**Data for this task**
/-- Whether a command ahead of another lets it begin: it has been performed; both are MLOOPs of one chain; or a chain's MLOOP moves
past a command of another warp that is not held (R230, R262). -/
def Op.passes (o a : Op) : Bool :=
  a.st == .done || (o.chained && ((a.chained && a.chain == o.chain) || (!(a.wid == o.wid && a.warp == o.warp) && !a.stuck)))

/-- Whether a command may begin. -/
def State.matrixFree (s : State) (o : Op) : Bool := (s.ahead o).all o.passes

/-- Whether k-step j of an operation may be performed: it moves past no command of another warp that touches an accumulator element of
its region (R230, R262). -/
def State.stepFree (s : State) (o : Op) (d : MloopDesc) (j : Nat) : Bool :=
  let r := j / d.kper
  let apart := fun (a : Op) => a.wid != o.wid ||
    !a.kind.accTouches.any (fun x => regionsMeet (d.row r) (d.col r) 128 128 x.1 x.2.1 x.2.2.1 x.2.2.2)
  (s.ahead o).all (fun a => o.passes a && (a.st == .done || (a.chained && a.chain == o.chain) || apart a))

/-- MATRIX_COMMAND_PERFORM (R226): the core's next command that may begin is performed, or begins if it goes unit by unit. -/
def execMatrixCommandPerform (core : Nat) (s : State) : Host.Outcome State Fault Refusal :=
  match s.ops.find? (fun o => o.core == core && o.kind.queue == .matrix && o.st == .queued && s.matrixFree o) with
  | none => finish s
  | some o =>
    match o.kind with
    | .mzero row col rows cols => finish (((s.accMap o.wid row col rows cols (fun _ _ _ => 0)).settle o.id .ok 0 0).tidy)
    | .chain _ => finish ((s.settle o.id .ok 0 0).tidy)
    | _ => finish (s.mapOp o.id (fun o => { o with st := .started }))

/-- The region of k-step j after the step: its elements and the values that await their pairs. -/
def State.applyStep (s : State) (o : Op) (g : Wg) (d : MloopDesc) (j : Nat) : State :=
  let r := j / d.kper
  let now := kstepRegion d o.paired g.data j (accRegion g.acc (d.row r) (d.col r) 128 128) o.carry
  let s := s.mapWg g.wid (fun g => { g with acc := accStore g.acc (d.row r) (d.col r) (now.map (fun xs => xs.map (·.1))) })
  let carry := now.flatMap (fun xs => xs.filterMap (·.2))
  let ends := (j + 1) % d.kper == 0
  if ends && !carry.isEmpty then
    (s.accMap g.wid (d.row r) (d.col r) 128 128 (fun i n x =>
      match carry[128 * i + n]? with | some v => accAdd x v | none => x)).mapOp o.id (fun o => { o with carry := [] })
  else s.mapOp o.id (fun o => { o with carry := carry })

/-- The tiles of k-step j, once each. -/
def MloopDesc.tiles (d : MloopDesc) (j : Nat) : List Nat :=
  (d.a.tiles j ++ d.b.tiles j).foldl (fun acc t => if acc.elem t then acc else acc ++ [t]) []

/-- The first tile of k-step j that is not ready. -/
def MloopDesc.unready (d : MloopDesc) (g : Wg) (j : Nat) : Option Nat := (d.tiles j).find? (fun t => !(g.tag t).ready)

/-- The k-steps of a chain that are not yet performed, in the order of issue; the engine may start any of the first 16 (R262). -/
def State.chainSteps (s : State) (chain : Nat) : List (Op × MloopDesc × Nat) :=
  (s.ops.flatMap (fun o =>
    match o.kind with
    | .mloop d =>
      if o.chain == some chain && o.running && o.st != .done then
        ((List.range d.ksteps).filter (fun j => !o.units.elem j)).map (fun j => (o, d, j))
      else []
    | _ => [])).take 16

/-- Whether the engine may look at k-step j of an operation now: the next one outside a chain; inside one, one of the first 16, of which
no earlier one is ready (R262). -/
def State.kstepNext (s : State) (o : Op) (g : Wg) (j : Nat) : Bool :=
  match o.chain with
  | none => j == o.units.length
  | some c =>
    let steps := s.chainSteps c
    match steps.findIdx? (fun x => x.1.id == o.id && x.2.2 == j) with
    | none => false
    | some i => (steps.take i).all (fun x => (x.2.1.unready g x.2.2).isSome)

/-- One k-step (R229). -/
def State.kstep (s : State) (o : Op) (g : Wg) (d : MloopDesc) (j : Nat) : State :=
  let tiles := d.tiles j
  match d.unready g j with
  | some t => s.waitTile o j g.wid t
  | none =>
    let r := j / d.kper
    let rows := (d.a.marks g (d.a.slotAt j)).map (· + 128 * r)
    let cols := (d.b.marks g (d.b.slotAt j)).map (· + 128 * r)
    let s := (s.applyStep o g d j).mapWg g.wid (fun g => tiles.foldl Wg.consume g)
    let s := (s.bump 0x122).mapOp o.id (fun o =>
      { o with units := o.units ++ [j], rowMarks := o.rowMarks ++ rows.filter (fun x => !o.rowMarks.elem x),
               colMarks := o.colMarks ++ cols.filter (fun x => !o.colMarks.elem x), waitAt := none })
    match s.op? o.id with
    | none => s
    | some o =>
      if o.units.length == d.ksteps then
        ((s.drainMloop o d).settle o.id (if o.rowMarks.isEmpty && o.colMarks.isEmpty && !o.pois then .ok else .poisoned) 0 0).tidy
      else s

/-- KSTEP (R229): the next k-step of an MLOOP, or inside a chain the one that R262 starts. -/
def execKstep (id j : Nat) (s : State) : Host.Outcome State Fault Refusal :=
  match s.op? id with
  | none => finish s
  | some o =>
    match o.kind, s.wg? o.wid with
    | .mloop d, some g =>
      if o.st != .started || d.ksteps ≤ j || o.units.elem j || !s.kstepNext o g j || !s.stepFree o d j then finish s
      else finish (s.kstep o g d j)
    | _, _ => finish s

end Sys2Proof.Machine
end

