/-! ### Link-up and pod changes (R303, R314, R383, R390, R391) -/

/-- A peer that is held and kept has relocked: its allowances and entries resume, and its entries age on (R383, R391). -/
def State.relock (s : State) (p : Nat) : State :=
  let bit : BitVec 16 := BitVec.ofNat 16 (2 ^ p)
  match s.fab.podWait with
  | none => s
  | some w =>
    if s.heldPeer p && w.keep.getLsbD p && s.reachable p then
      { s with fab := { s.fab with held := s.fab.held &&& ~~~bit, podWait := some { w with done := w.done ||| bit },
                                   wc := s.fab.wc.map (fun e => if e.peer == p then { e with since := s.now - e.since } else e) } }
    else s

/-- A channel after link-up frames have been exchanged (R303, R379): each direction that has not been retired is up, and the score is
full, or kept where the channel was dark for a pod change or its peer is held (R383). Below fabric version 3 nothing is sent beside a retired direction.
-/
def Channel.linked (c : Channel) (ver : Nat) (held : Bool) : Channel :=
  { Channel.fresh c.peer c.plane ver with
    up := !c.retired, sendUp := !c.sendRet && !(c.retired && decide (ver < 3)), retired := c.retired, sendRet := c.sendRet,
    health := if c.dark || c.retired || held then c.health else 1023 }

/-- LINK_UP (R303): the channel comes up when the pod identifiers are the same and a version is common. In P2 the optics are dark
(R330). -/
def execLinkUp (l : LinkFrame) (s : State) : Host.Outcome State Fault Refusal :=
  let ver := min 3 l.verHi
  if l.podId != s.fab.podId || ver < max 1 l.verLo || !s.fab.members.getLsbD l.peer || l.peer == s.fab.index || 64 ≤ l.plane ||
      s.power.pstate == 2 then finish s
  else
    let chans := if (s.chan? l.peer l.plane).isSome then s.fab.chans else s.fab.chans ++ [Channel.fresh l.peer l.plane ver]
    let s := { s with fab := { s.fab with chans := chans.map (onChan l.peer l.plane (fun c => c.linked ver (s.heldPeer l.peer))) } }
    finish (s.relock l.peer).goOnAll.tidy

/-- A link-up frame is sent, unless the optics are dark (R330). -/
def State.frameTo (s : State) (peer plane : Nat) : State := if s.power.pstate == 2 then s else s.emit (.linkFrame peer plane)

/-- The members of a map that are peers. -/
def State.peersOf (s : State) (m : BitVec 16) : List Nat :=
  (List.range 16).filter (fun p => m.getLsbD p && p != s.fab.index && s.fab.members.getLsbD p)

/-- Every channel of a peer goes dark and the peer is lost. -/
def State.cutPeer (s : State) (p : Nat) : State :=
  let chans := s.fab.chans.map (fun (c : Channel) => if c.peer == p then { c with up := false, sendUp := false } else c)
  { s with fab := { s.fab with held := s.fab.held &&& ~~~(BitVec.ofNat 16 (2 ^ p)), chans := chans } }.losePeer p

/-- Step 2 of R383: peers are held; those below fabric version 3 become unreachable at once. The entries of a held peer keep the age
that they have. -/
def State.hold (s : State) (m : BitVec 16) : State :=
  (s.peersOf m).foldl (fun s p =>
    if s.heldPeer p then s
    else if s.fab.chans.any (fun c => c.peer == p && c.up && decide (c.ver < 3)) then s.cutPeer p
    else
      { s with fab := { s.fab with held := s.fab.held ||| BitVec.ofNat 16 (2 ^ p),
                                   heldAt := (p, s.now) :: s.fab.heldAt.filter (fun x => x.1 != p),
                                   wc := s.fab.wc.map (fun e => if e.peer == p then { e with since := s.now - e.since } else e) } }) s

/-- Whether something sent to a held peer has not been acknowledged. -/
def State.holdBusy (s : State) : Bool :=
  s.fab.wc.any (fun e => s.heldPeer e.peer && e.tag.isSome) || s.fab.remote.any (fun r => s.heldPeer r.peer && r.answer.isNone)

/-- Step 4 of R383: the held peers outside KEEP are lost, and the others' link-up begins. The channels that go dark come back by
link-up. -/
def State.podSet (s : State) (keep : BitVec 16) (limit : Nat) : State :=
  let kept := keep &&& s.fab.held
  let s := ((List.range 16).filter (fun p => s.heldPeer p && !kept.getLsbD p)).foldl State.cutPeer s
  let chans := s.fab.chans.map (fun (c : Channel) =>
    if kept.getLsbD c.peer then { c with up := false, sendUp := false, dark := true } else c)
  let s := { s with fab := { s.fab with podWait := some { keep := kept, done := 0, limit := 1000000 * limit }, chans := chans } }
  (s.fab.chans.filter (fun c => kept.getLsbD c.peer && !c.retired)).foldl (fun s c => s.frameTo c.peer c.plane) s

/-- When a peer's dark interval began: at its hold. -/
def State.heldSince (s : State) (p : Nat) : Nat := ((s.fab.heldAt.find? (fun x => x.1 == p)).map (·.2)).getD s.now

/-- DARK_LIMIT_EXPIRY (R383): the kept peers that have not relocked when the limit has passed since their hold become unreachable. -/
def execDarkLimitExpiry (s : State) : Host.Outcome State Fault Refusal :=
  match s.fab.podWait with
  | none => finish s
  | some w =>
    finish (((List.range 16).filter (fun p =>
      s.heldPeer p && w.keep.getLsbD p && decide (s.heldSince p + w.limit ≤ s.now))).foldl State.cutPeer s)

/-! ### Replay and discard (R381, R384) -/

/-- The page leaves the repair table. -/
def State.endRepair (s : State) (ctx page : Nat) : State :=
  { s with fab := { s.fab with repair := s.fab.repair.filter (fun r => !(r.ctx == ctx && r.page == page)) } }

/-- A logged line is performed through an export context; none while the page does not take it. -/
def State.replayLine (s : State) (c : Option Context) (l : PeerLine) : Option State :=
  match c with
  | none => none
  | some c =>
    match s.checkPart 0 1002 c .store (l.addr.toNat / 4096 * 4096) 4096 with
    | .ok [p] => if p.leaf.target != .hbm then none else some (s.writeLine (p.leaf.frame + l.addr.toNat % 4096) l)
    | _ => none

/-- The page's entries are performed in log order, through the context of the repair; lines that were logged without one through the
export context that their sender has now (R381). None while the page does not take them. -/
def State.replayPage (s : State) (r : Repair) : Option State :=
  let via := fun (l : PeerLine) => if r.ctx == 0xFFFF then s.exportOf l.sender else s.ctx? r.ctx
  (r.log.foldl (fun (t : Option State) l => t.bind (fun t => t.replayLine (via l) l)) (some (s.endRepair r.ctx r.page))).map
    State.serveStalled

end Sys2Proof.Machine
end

--

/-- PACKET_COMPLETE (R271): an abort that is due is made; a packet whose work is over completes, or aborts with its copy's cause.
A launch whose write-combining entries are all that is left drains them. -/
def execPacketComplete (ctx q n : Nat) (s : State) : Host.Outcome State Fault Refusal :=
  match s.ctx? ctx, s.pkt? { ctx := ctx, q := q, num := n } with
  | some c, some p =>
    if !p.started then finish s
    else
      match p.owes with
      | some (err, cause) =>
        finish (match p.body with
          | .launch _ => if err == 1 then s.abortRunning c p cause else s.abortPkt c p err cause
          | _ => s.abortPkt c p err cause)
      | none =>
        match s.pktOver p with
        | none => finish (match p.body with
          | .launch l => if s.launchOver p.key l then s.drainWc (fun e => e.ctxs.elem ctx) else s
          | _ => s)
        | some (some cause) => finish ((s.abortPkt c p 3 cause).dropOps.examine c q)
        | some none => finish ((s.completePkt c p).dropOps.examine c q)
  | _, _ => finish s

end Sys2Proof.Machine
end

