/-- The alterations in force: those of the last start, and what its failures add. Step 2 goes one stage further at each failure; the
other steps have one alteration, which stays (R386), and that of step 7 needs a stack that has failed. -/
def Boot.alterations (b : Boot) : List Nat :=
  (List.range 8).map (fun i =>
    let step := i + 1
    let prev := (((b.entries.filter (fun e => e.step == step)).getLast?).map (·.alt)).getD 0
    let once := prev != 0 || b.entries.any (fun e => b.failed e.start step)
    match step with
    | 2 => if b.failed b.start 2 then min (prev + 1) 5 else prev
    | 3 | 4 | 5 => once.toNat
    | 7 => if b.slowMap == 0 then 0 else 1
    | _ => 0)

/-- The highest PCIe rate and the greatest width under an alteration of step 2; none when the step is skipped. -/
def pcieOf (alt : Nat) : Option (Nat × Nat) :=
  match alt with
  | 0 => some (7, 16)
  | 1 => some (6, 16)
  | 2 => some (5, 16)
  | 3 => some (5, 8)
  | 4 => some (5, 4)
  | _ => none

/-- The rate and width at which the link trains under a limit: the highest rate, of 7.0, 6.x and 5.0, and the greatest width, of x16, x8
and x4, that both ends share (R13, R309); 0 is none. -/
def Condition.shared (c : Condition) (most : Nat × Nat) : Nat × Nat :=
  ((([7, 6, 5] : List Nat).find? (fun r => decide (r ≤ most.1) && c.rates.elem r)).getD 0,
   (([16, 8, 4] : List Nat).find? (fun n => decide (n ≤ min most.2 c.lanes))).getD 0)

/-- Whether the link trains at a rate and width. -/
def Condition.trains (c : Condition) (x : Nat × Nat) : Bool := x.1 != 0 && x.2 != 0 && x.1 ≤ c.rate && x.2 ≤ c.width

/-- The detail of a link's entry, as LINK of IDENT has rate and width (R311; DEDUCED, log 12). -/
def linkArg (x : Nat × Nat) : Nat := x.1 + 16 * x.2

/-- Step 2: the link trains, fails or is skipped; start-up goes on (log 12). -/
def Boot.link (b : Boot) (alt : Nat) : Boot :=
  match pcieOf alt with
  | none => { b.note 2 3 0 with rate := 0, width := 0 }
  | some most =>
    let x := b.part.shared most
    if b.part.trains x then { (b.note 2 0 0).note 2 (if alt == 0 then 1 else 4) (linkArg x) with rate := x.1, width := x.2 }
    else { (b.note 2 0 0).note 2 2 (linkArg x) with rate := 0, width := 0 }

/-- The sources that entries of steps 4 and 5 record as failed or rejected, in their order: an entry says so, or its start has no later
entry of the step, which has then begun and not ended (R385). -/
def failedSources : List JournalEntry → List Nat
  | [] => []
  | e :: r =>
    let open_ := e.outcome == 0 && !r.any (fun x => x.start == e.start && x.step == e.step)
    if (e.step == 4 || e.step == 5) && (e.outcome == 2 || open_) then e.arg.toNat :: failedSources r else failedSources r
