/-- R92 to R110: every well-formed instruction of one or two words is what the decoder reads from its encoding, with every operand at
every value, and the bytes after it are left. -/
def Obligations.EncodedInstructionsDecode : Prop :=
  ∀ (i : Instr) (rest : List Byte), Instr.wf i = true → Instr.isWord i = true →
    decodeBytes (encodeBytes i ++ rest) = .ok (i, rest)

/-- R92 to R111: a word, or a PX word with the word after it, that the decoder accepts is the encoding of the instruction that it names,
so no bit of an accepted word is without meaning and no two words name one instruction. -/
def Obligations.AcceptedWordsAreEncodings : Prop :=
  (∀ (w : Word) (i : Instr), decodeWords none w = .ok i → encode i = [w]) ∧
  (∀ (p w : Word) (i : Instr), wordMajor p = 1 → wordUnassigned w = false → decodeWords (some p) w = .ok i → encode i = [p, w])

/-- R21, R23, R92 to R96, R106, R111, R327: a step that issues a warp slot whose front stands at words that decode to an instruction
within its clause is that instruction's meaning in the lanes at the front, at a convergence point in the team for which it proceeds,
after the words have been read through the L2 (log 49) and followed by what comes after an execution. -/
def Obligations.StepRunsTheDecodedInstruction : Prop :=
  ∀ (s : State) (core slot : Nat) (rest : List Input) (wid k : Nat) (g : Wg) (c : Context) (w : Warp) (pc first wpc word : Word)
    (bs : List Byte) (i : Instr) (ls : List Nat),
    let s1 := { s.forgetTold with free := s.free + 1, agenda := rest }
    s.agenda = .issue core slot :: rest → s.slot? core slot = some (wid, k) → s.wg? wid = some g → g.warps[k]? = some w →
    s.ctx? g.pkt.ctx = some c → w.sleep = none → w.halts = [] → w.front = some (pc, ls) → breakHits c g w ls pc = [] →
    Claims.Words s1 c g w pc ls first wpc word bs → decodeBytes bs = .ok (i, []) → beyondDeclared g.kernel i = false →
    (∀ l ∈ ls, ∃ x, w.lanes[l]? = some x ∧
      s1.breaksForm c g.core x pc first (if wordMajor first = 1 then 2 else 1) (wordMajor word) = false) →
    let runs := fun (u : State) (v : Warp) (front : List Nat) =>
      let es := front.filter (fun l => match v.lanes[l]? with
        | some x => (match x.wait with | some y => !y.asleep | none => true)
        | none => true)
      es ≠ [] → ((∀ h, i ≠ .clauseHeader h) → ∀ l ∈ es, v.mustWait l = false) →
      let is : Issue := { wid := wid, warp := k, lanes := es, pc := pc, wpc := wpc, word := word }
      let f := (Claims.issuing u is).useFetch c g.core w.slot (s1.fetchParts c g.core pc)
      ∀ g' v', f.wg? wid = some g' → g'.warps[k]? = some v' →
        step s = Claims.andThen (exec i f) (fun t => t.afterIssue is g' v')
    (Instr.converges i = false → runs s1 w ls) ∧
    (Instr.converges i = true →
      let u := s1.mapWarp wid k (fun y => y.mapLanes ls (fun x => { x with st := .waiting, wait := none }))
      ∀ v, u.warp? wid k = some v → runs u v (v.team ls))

---

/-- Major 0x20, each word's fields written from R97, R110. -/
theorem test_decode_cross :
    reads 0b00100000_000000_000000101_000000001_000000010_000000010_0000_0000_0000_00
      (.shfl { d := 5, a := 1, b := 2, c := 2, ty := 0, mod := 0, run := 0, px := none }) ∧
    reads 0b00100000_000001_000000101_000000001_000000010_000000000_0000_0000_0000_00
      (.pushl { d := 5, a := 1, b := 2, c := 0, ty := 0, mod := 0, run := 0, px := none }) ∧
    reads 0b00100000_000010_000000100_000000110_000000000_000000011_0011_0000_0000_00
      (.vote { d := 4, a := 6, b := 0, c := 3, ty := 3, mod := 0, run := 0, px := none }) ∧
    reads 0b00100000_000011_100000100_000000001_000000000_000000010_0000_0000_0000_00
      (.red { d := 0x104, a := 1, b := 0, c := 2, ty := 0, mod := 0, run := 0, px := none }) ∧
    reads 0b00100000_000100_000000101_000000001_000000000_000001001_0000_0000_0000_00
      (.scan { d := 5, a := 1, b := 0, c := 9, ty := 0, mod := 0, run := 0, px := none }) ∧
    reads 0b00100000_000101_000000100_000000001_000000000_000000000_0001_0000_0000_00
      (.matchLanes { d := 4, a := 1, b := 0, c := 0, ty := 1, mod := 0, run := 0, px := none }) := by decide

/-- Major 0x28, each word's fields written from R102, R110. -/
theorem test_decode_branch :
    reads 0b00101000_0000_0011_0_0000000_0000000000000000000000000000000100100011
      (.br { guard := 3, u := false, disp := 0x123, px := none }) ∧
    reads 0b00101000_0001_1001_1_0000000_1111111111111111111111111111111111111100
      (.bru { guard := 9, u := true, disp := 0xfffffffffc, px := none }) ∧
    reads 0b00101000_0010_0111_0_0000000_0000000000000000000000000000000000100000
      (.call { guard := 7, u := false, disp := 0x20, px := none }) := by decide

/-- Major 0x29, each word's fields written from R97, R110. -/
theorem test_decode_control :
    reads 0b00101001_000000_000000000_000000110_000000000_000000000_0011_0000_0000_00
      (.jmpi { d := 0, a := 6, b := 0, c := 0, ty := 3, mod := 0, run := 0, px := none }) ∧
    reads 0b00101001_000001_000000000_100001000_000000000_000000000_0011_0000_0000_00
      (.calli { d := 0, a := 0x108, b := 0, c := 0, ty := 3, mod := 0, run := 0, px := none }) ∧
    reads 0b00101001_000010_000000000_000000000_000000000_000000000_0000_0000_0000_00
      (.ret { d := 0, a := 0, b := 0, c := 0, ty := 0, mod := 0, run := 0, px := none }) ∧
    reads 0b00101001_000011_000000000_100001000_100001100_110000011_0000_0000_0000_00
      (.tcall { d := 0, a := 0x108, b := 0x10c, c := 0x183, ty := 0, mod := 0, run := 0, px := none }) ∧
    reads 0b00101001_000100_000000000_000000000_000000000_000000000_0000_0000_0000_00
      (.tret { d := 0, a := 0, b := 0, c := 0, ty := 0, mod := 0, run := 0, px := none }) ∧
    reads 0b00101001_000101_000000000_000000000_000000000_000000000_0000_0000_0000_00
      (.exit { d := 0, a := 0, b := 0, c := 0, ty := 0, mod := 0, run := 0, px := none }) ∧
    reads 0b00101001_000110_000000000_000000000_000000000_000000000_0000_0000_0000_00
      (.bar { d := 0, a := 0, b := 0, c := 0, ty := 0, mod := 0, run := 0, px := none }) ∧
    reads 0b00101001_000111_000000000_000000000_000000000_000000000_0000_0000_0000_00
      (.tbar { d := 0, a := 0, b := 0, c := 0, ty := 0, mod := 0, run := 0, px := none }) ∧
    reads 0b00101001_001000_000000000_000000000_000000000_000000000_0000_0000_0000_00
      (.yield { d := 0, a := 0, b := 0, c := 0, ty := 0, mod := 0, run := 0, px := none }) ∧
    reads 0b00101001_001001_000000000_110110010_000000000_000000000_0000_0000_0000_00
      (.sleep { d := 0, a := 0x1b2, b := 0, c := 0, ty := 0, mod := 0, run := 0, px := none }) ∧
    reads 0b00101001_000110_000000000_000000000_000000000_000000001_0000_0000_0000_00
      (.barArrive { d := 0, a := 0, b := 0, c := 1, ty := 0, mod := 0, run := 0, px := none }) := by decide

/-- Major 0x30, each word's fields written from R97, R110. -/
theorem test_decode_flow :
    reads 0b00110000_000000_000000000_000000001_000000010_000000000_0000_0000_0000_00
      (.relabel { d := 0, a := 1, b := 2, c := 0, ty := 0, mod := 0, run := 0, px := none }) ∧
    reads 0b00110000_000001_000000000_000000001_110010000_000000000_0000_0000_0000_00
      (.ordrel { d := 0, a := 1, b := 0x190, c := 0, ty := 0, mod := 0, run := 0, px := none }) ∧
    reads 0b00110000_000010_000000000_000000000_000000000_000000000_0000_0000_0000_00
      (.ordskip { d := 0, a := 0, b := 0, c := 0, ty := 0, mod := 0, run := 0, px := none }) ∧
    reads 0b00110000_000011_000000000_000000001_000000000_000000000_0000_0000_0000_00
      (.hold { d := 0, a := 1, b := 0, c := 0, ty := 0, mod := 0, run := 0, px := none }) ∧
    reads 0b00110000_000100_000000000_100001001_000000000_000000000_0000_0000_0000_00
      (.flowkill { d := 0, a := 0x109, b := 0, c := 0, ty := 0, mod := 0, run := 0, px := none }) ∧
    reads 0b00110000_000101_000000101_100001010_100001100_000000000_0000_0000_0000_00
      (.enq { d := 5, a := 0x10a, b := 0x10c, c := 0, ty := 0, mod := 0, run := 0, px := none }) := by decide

**Brief**
Give back exactly the lines above, from the line containing "let es := front.filter" through the line containing "v (v.team ls))", with both end lines and nothing more.

**Answer section**
      let es := front.filter (fun l => match v.lanes[l]? with
        | some x => (match x.wait with | some y => !y.asleep | none => true)
        | none => true)
      es ≠ [] → ((∀ h, i ≠ .clauseHeader h) → ∀ l ∈ es, v.mustWait l = false) →
      let is : Issue := { wid := wid, warp := k, lanes := es, pc := pc, wpc := wpc, word := word }
      let f := (Claims.issuing u is).useFetch c g.core w.slot (s1.fetchParts c g.core pc)
      ∀ g' v', f.wg? wid = some g' → g'.warps[k]? = some v' →
        step s = Claims.andThen (exec i f) (fun t => t.afterIssue is g' v')
    (Instr.converges i = false → runs s1 w ls) ∧
    (Instr.converges i = true →
      let u := s1.mapWarp wid k (fun y => y.mapLanes ls (fun x => { x with st := .waiting, wait := none }))
      ∀ v, u.warp? wid k = some v → runs u v (v.team ls))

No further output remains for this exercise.